- MATERIAL FOR THIS TASK -
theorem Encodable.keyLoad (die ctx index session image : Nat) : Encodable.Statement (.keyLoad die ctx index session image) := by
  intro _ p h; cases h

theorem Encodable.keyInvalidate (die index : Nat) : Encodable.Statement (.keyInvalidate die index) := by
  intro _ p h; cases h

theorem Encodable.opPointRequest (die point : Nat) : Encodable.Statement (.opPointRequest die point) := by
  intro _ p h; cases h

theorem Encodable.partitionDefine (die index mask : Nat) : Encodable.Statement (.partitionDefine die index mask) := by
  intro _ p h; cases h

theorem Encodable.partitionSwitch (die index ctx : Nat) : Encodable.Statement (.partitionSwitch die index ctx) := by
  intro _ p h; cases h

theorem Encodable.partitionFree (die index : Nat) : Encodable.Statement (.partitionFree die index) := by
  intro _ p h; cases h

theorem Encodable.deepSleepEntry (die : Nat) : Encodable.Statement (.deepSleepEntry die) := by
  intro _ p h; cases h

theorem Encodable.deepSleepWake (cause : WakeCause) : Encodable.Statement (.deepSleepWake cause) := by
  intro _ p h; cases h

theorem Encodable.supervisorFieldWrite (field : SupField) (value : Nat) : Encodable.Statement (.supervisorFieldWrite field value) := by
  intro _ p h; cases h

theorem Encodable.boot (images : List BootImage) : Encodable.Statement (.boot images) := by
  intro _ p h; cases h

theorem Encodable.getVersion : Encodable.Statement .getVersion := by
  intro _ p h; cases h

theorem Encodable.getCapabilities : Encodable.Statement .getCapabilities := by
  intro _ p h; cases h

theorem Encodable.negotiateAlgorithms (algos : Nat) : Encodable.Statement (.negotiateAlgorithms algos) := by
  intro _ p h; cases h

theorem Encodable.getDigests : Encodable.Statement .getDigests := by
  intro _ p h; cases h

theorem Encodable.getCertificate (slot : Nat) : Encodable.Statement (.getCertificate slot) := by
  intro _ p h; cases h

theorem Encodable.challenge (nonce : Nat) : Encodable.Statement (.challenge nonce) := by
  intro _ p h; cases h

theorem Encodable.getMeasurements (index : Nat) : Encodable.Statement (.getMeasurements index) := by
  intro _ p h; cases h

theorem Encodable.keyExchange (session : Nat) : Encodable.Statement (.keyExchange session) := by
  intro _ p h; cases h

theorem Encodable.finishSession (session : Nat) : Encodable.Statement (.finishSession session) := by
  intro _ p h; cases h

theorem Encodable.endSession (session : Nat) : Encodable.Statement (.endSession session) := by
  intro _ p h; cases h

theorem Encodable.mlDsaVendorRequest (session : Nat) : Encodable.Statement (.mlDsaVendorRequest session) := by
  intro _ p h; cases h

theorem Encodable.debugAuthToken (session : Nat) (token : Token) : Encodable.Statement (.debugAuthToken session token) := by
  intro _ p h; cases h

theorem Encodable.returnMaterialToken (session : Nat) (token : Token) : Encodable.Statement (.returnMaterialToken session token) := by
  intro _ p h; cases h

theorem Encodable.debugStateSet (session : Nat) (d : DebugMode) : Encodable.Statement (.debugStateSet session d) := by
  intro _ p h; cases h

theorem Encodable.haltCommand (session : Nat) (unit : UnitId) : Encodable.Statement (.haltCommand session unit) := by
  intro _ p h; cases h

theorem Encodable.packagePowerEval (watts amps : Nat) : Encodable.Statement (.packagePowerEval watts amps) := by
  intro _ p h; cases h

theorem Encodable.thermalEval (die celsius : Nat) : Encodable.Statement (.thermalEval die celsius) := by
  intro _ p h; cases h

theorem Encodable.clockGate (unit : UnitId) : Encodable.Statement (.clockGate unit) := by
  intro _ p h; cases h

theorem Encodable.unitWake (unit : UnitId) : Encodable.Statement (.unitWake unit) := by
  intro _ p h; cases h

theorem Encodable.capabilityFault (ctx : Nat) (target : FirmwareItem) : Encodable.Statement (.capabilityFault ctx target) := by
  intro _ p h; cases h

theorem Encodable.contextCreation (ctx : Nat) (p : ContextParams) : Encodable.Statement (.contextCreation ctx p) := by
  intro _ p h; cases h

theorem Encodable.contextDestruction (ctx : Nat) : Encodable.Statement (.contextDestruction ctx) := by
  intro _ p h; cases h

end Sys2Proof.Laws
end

---

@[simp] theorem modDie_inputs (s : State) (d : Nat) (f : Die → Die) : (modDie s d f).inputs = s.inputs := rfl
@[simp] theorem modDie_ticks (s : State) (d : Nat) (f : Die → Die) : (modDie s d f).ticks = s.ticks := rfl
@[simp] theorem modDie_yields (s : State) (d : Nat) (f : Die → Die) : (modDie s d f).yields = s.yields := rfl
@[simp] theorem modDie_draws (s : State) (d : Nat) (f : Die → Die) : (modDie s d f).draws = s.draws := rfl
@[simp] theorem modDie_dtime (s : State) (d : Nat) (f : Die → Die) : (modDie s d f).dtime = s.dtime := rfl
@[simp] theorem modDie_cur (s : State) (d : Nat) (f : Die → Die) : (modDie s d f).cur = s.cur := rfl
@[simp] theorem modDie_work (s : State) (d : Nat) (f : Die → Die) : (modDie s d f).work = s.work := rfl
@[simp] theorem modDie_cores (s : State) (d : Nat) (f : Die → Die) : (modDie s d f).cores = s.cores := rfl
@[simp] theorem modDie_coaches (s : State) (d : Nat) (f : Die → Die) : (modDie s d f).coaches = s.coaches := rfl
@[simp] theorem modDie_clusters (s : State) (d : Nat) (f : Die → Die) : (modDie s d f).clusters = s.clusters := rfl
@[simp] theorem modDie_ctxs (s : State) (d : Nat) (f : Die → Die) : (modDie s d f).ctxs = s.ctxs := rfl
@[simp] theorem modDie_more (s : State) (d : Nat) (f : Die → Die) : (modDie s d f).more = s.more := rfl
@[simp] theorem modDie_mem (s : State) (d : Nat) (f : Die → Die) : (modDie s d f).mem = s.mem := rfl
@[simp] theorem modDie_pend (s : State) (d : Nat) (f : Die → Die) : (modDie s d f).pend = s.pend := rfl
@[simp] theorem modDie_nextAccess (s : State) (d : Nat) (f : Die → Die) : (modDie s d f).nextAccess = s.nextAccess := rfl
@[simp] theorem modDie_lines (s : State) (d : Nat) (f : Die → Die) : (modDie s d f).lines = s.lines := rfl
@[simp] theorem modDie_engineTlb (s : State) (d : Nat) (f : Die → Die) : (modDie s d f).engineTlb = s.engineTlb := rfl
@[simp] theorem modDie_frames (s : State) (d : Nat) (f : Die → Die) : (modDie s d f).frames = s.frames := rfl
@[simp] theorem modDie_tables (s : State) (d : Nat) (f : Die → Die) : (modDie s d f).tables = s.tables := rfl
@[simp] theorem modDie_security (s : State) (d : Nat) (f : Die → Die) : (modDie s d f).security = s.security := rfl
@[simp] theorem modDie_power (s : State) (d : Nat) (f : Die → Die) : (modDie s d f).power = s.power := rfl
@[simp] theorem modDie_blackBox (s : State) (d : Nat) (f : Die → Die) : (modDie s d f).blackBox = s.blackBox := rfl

--

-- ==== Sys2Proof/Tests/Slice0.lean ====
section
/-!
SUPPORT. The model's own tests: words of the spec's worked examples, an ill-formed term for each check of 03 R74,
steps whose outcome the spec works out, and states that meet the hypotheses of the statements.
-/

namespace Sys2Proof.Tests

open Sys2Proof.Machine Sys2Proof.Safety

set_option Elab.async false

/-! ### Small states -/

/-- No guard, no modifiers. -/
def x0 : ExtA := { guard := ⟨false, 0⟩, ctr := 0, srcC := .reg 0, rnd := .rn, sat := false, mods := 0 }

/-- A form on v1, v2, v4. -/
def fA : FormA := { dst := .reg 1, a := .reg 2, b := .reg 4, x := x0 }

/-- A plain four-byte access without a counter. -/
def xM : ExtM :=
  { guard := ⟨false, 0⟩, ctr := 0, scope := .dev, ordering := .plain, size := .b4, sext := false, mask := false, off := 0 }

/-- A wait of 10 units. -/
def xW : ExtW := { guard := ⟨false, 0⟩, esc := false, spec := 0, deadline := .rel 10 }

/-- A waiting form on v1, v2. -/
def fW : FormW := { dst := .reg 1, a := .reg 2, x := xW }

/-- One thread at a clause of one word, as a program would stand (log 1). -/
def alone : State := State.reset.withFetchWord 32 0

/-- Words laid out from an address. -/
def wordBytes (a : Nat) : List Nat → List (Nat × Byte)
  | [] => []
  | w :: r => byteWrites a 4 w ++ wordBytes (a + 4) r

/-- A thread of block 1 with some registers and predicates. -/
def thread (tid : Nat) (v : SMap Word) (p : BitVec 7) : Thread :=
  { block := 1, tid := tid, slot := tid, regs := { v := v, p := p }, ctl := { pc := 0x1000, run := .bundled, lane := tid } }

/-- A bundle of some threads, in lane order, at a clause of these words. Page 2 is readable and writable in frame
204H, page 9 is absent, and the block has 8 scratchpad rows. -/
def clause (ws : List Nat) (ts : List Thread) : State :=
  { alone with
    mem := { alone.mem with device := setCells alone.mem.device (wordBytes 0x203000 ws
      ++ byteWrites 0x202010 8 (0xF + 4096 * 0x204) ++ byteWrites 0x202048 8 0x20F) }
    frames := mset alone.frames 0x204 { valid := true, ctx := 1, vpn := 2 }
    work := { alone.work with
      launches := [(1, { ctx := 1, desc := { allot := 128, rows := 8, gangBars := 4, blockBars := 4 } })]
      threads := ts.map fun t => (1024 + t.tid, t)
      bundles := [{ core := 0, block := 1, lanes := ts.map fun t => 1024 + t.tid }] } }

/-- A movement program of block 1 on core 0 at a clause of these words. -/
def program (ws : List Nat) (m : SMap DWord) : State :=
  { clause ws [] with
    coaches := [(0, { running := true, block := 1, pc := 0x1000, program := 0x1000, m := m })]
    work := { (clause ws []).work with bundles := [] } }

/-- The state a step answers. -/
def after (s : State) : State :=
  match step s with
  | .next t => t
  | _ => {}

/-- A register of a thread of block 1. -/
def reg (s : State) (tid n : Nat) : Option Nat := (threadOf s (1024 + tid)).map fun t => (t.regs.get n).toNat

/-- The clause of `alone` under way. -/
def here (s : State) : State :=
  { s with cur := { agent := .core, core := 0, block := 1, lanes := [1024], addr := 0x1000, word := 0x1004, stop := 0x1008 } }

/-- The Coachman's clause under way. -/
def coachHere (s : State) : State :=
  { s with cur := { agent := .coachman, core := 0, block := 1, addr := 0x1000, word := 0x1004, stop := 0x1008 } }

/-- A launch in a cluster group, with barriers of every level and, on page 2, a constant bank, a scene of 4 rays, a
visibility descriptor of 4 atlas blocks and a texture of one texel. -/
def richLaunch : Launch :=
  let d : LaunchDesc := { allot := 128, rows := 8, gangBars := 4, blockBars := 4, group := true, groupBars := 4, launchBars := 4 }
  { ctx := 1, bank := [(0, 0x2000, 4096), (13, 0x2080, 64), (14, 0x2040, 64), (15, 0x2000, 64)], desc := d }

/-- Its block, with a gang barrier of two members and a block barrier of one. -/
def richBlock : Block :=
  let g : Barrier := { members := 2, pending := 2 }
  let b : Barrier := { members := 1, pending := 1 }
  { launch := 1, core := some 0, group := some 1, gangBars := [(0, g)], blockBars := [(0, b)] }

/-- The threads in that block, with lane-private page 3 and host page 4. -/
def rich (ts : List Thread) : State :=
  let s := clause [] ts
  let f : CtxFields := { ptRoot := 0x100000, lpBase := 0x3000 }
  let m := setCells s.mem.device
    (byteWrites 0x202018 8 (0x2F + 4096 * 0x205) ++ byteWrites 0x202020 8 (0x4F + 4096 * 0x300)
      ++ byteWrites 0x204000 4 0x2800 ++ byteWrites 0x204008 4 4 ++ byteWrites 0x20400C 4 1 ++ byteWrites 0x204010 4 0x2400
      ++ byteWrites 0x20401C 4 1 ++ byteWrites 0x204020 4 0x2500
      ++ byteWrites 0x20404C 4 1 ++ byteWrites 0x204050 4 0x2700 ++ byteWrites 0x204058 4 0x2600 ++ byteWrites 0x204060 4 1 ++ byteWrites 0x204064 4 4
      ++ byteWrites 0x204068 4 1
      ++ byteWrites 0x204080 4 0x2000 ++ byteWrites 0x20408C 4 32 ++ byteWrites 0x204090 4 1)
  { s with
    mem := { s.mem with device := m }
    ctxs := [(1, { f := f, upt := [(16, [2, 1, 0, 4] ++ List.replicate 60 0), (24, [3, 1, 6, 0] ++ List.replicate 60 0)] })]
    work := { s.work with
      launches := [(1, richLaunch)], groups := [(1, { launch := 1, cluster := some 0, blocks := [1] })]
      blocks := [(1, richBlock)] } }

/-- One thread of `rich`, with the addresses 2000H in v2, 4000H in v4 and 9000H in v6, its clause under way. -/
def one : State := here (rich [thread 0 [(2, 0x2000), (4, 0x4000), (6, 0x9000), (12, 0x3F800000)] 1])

- TASK PROMPT -
Please show the lines in the entries above that hold the string "slot".

- EXERCISE SOLUTION -
theorem Encodable.getCertificate (slot : Nat) : Encodable.Statement (.getCertificate slot) := by
  { block := 1, tid := tid, slot := tid, regs := { v := v, p := p }, ctl := { pc := 0x1000, run := .bundled, lane := tid } }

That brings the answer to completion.